> **Exercise prompt**: How many of the lines below have the word "hold" in them? The answer is that number and nothing more.

Collected data entries
+---+

@[simp] theorem Task.putA_act (n : BitVec 4) (r : AReg) : (k.putA n r).act = k.act := by unfold putA; split <;> rfl
@[simp] theorem Task.putA_gtid (n : BitVec 4) (r : AReg) : (k.putA n r).gtid = k.gtid := by unfold putA; split <;> rfl
@[simp] theorem Task.putA_pc (n : BitVec 4) (r : AReg) : (k.putA n r).pc = k.pc := by unfold putA; split <;> rfl
@[simp] theorem Task.putA_xpushed (n : BitVec 4) (r : AReg) : (k.putA n r).xpushed = k.xpushed := by unfold putA; split <;> rfl
@[simp] theorem Task.putA_depth (n : BitVec 4) (r : AReg) : (k.putA n r).depth = k.depth := by unfold putA; split <;> rfl
@[simp] theorem Task.putA_lc (n : BitVec 4) (r : AReg) : (k.putA n r).lc = k.lc := by unfold putA; split <;> rfl
@[simp] theorem Task.putA_k (n : BitVec 4) (r : AReg) : (k.putA n r).k = k.k := by unfold putA; split <;> rfl
@[simp] theorem Task.putA_g (n : BitVec 4) (r : AReg) : (k.putA n r).g = k.g := by unfold putA; split <;> rfl
@[simp] theorem Task.putA_p (n : BitVec 4) (r : AReg) : (k.putA n r).p = k.p := by unfold putA; split <;> rfl
@[simp] theorem Task.putA_v (n : BitVec 4) (r : AReg) : (k.putA n r).v = k.v := by unfold putA; split <;> rfl
@[simp] theorem Task.putA_acc (n : BitVec 4) (r : AReg) : (k.putA n r).acc = k.acc := by unfold putA; split <;> rfl
@[simp] theorem Task.putA_latchA (n : BitVec 4) (r : AReg) : (k.putA n r).latchA = k.latchA := by unfold putA; split <;> rfl
@[simp] theorem Task.putA_latchB (n : BitVec 4) (r : AReg) : (k.putA n r).latchB = k.latchB := by unfold putA; split <;> rfl
@[simp] theorem Task.putA_taken (n : BitVec 4) (r : AReg) : (k.putA n r).taken = k.taken := by unfold putA; split <;> rfl
@[simp] theorem Task.putA_xinstr (n : BitVec 4) (r : AReg) : (k.putA n r).xinstr = k.xinstr := by unfold putA; split <;> rfl
@[simp] theorem Task.putA_xbusy (n : BitVec 4) (r : AReg) : (k.putA n r).xbusy = k.xbusy := by unfold putA; split <;> rfl
@[simp] theorem Task.putA_lq0 (n : BitVec 4) (r : AReg) : (k.putA n r).lq0 = k.lq0 := by unfold putA; split <;> rfl
@[simp] theorem Task.putA_lq1 (n : BitVec 4) (r : AReg) : (k.putA n r).lq1 = k.lq1 := by unfold putA; split <;> rfl
@[simp] theorem Task.putA_lqTail0 (n : BitVec 4) (r : AReg) : (k.putA n r).lqTail0 = k.lqTail0 := by unfold putA; split <;> rfl
@[simp] theorem Task.putA_lqTail1 (n : BitVec 4) (r : AReg) : (k.putA n r).lqTail1 = k.lqTail1 := by unfold putA; split <;> rfl
@[simp] theorem Task.putA_sq (n : BitVec 4) (r : AReg) : (k.putA n r).sq = k.sq := by unfold putA; split <;> rfl
@[simp] theorem Task.putA_xq (n : BitVec 4) (r : AReg) : (k.putA n r).xq = k.xq := by unfold putA; split <;> rfl
@[simp] theorem Task.putA_gd (n : BitVec 4) (r : AReg) : (k.putA n r).gd = k.gd := by unfold putA; split <;> rfl
@[simp] theorem Task.putA_rm (n : BitVec 4) (r : AReg) : (k.putA n r).rm = k.rm := by unfold putA; split <;> rfl
@[simp] theorem Task.putA_long (n : BitVec 4) (r : AReg) : (k.putA n r).long = k.long := by unfold putA; split <;> rfl
@[simp] theorem Task.putA_redq (n : BitVec 4) (r : AReg) : (k.putA n r).redq = k.redq := by unfold putA; split <;> rfl
@[simp] theorem Task.putA_lfsr (n : BitVec 4) (r : AReg) : (k.putA n r).lfsr = k.lfsr := by unfold putA; split <;> rfl
@[simp] theorem Task.putA_hold (n : BitVec 4) (r : AReg) : (k.putA n r).hold = k.hold := by unfold putA; split <;> rfl
@[simp] theorem Task.putA_inboxSlot (n : BitVec 4) (r : AReg) : (k.putA n r).inboxSlot = k.inboxSlot := by unfold putA; split <;> rfl
@[simp] theorem Task.putA_m (n : BitVec 4) (r : AReg) : (k.putA n r).m = k.m := by unfold putA; split <;> rfl
@[simp] theorem Task.putA_bl (n : BitVec 4) (r : AReg) : (k.putA n r).bl = k.bl := by unfold putA; split <;> rfl
@[simp] theorem Task.putA_ring (n : BitVec 4) (r : AReg) : (k.putA n r).ring = k.ring := by unfold putA; split <;> rfl
@[simp] theorem Task.putA_w (n : BitVec 4) (r : AReg) : (k.putA n r).w = k.w := by unfold putA; split <;> rfl
@[simp] theorem Task.putA_skipbp (n : BitVec 4) (r : AReg) : (k.putA n r).skipbp = k.skipbp := by unfold putA; split <;> rfl
@[simp] theorem Task.putA_stepping (n : BitVec 4) (r : AReg) : (k.putA n r).stepping = k.stepping := by unfold putA; split <;> rfl
@[simp] theorem Task.putA_filled63 (n : BitVec 4) (r : AReg) : (k.putA n r).filled63 = k.filled63 := by unfold putA; split <;> rfl

@[simp] theorem Task.putG_act (n : Nat) (w : Word) : (k.putG n w).act = k.act := by unfold putG; split <;> rfl
@[simp] theorem Task.putG_gtid (n : Nat) (w : Word) : (k.putG n w).gtid = k.gtid := by unfold putG; split <;> rfl
@[simp] theorem Task.putG_pc (n : Nat) (w : Word) : (k.putG n w).pc = k.pc := by unfold putG; split <;> rfl
@[simp] theorem Task.putG_xpushed (n : Nat) (w : Word) : (k.putG n w).xpushed = k.xpushed := by unfold putG; split <;> rfl
@[simp] theorem Task.putG_depth (n : Nat) (w : Word) : (k.putG n w).depth = k.depth := by unfold putG; split <;> rfl
@[simp] theorem Task.putG_a (n : Nat) (w : Word) : (k.putG n w).a = k.a := by unfold putG; split <;> rfl
@[simp] theorem Task.putG_lc (n : Nat) (w : Word) : (k.putG n w).lc = k.lc := by unfold putG; split <;> rfl
@[simp] theorem Task.putG_k (n : Nat) (w : Word) : (k.putG n w).k = k.k := by unfold putG; split <;> rfl
@[simp] theorem Task.putG_p (n : Nat) (w : Word) : (k.putG n w).p = k.p := by unfold putG; split <;> rfl
@[simp] theorem Task.putG_v (n : Nat) (w : Word) : (k.putG n w).v = k.v := by unfold putG; split <;> rfl
@[simp] theorem Task.putG_acc (n : Nat) (w : Word) : (k.putG n w).acc = k.acc := by unfold putG; split <;> rfl
@[simp] theorem Task.putG_latchA (n : Nat) (w : Word) : (k.putG n w).latchA = k.latchA := by unfold putG; split <;> rfl
@[simp] theorem Task.putG_latchB (n : Nat) (w : Word) : (k.putG n w).latchB = k.latchB := by unfold putG; split <;> rfl
@[simp] theorem Task.putG_taken (n : Nat) (w : Word) : (k.putG n w).taken = k.taken := by unfold putG; split <;> rfl
@[simp] theorem Task.putG_xinstr (n : Nat) (w : Word) : (k.putG n w).xinstr = k.xinstr := by unfold putG; split <;> rfl
@[simp] theorem Task.putG_xbusy (n : Nat) (w : Word) : (k.putG n w).xbusy = k.xbusy := by unfold putG; split <;> rfl
@[simp] theorem Task.putG_lq0 (n : Nat) (w : Word) : (k.putG n w).lq0 = k.lq0 := by unfold putG; split <;> rfl
@[simp] theorem Task.putG_lq1 (n : Nat) (w : Word) : (k.putG n w).lq1 = k.lq1 := by unfold putG; split <;> rfl
@[simp] theorem Task.putG_lqTail0 (n : Nat) (w : Word) : (k.putG n w).lqTail0 = k.lqTail0 := by unfold putG; split <;> rfl
@[simp] theorem Task.putG_lqTail1 (n : Nat) (w : Word) : (k.putG n w).lqTail1 = k.lqTail1 := by unfold putG; split <;> rfl
@[simp] theorem Task.putG_sq (n : Nat) (w : Word) : (k.putG n w).sq = k.sq := by unfold putG; split <;> rfl
@[simp] theorem Task.putG_xq (n : Nat) (w : Word) : (k.putG n w).xq = k.xq := by unfold putG; split <;> rfl
@[simp] theorem Task.putG_gd (n : Nat) (w : Word) : (k.putG n w).gd = k.gd := by unfold putG; split <;> rfl
@[simp] theorem Task.putG_rm (n : Nat) (w : Word) : (k.putG n w).rm = k.rm := by unfold putG; split <;> rfl
@[simp] theorem Task.putG_long (n : Nat) (w : Word) : (k.putG n w).long = k.long := by unfold putG; split <;> rfl
@[simp] theorem Task.putG_redq (n : Nat) (w : Word) : (k.putG n w).redq = k.redq := by unfold putG; split <;> rfl
@[simp] theorem Task.putG_lfsr (n : Nat) (w : Word) : (k.putG n w).lfsr = k.lfsr := by unfold putG; split <;> rfl
@[simp] theorem Task.putG_hold (n : Nat) (w : Word) : (k.putG n w).hold = k.hold := by unfold putG; split <;> rfl
@[simp] theorem Task.putG_inboxSlot (n : Nat) (w : Word) : (k.putG n w).inboxSlot = k.inboxSlot := by unfold putG; split <;> rfl
@[simp] theorem Task.putG_m (n : Nat) (w : Word) : (k.putG n w).m = k.m := by unfold putG; split <;> rfl
@[simp] theorem Task.putG_bl (n : Nat) (w : Word) : (k.putG n w).bl = k.bl := by unfold putG; split <;> rfl
@[simp] theorem Task.putG_ring (n : Nat) (w : Word) : (k.putG n w).ring = k.ring := by unfold putG; split <;> rfl
@[simp] theorem Task.putG_w (n : Nat) (w : Word) : (k.putG n w).w = k.w := by unfold putG; split <;> rfl
@[simp] theorem Task.putG_skipbp (n : Nat) (w : Word) : (k.putG n w).skipbp = k.skipbp := by unfold putG; split <;> rfl
@[simp] theorem Task.putG_stepping (n : Nat) (w : Word) : (k.putG n w).stepping = k.stepping := by unfold putG; split <;> rfl
@[simp] theorem Task.putG_filled63 (n : Nat) (w : Word) : (k.putG n w).filled63 = k.filled63 := by unfold putG; split <;> rfl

+---+

> **Solution for this task**: 2